I have a large dataframe (df) and in the last column, all of the elements are showing up as
1055.0000.0
so the last 2 characters are always ".0". Whats the most efficient way to do this? the last columns name is always different so im not sure how to approach this.
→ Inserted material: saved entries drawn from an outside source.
-- ==== Sys2Proof/Word.lean ====
section
/-! DEFINITION. The words of the block: a phase pair, a Gray index, the accumulator's word, and the byte in which one input word
is held (spec/00_scope.md R14, R15). -/

namespace Sys2Proof

/-- The 2-bit code of a phase pair (A, B): A is bit 1, B is bit 0 (30_encoding.md R70). -/
abbrev Pair := BitVec 2

/-- The 4-bit Gray index `{PA, PB, CA, CB}` (30_encoding.md R71), the format of the register GRAY (10_state.md R21). -/
abbrev GrayIndex := BitVec 4

/-- The word of the register ACC, 4 bits, two's complement (10_state.md R23). -/
abbrev AccWord := BitVec 4

/-- What one input word is held in: wide enough for every format of 30_encoding.md (2, 4 and, with the button line, 5 bits). -/
abbrev Byte := BitVec 8

end Sys2Proof
end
I have tried to loop over the pandas df but it takes too much memory and breaks the code. is there a way to do something like
df[ last column ] = df[ last column - last 2 characters]
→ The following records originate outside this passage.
-- ==== Sys2Proof/Machine/Transitions.lean ====
section
/-! DEFINITION. The sixteen cases of SAMPLE (30_encoding.md R78), one for each Gray index, with the entry 20_memory.md gives it
(notes/assumptions/9.md). -/

namespace Sys2Proof.Machine

/-- T.STAY.0: (0,0) -> (0,0), entry 0 (R44). -/
def execTStay0 (sw : Bool) (s : State) : Host.Outcome State Fault Refusal := transitionOp 0b0000#4 sw s

/-- T.BWD.1: (0,0) -> (0,1), entry -1 (R45). -/
def execTBwd1 (sw : Bool) (s : State) : Host.Outcome State Fault Refusal := transitionOp 0b0001#4 sw s

/-- T.FWD.2: (0,0) -> (1,0), entry +1 (R46). -/
def execTFwd2 (sw : Bool) (s : State) : Host.Outcome State Fault Refusal := transitionOp 0b0010#4 sw s

/-- T.INV.3: (0,0) -> (1,1), entry INVALID (R47). -/
def execTInv3 (sw : Bool) (s : State) : Host.Outcome State Fault Refusal := transitionOp 0b0011#4 sw s

/-- T.FWD.4: (0,1) -> (0,0), entry +1 (R48). -/
def execTFwd4 (sw : Bool) (s : State) : Host.Outcome State Fault Refusal := transitionOp 0b0100#4 sw s

/-- T.STAY.5: (0,1) -> (0,1), entry 0 (R49). -/
def execTStay5 (sw : Bool) (s : State) : Host.Outcome State Fault Refusal := transitionOp 0b0101#4 sw s

/-- T.INV.6: (0,1) -> (1,0), entry INVALID (R50). -/
def execTInv6 (sw : Bool) (s : State) : Host.Outcome State Fault Refusal := transitionOp 0b0110#4 sw s

/-- T.BWD.7: (0,1) -> (1,1), entry -1 (R51). -/
def execTBwd7 (sw : Bool) (s : State) : Host.Outcome State Fault Refusal := transitionOp 0b0111#4 sw s

/-- T.BWD.8: (1,0) -> (0,0), entry -1 (R52). -/
def execTBwd8 (sw : Bool) (s : State) : Host.Outcome State Fault Refusal := transitionOp 0b1000#4 sw s

/-- T.INV.9: (1,0) -> (0,1), entry INVALID (R53). -/
def execTInv9 (sw : Bool) (s : State) : Host.Outcome State Fault Refusal := transitionOp 0b1001#4 sw s

/-- T.STAY.10: (1,0) -> (1,0), entry 0 (R54). -/
def execTStay10 (sw : Bool) (s : State) : Host.Outcome State Fault Refusal := transitionOp 0b1010#4 sw s

/-- T.FWD.11: (1,0) -> (1,1), entry +1 (R55). -/
def execTFwd11 (sw : Bool) (s : State) : Host.Outcome State Fault Refusal := transitionOp 0b1011#4 sw s

/-- T.INV.12: (1,1) -> (0,0), entry INVALID (R56). -/
def execTInv12 (sw : Bool) (s : State) : Host.Outcome State Fault Refusal := transitionOp 0b1100#4 sw s

/-- T.FWD.13: (1,1) -> (0,1), entry +1 (R57). -/
def execTFwd13 (sw : Bool) (s : State) : Host.Outcome State Fault Refusal := transitionOp 0b1101#4 sw s

/-- T.BWD.14: (1,1) -> (1,0), entry -1 (R58). -/
def execTBwd14 (sw : Bool) (s : State) : Host.Outcome State Fault Refusal := transitionOp 0b1110#4 sw s

/-- T.STAY.15: (1,1) -> (1,1), entry 0 (R59). -/
def execTStay15 (sw : Bool) (s : State) : Host.Outcome State Fault Refusal := transitionOp 0b1111#4 sw s

end Sys2Proof.Machine
end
or make a new df then append it in?
CodePudding user response:
Vectorized operations are almost always faster. .str
method allows pandas to vectorize strings
df["last_col"].str[:-2]
Can time it using %%timeit
magic command in jupyter notebook.
%%timeit
df.iloc[:, -1].str[-2:]
>>> 352 µs ± 4.68 µs per loop (mean ± std. dev. of 7 runs, 1000 loops each)
%%timeit
df["last_col"].str[:-2]
>>> 242 µs ± 4.76 µs per loop (mean ± std. dev. of 7 runs, 1000 loops each)
CodePudding user response:
You could also use rsplit
:
s = '105.0000.0'
s.rsplit('.0', 1)[0]
output:
105.0000
CodePudding user response:
Try with the str
accessor:
df.iloc[:, -1] = df.iloc[:, -1].astype(str).str[-2:].astype(int)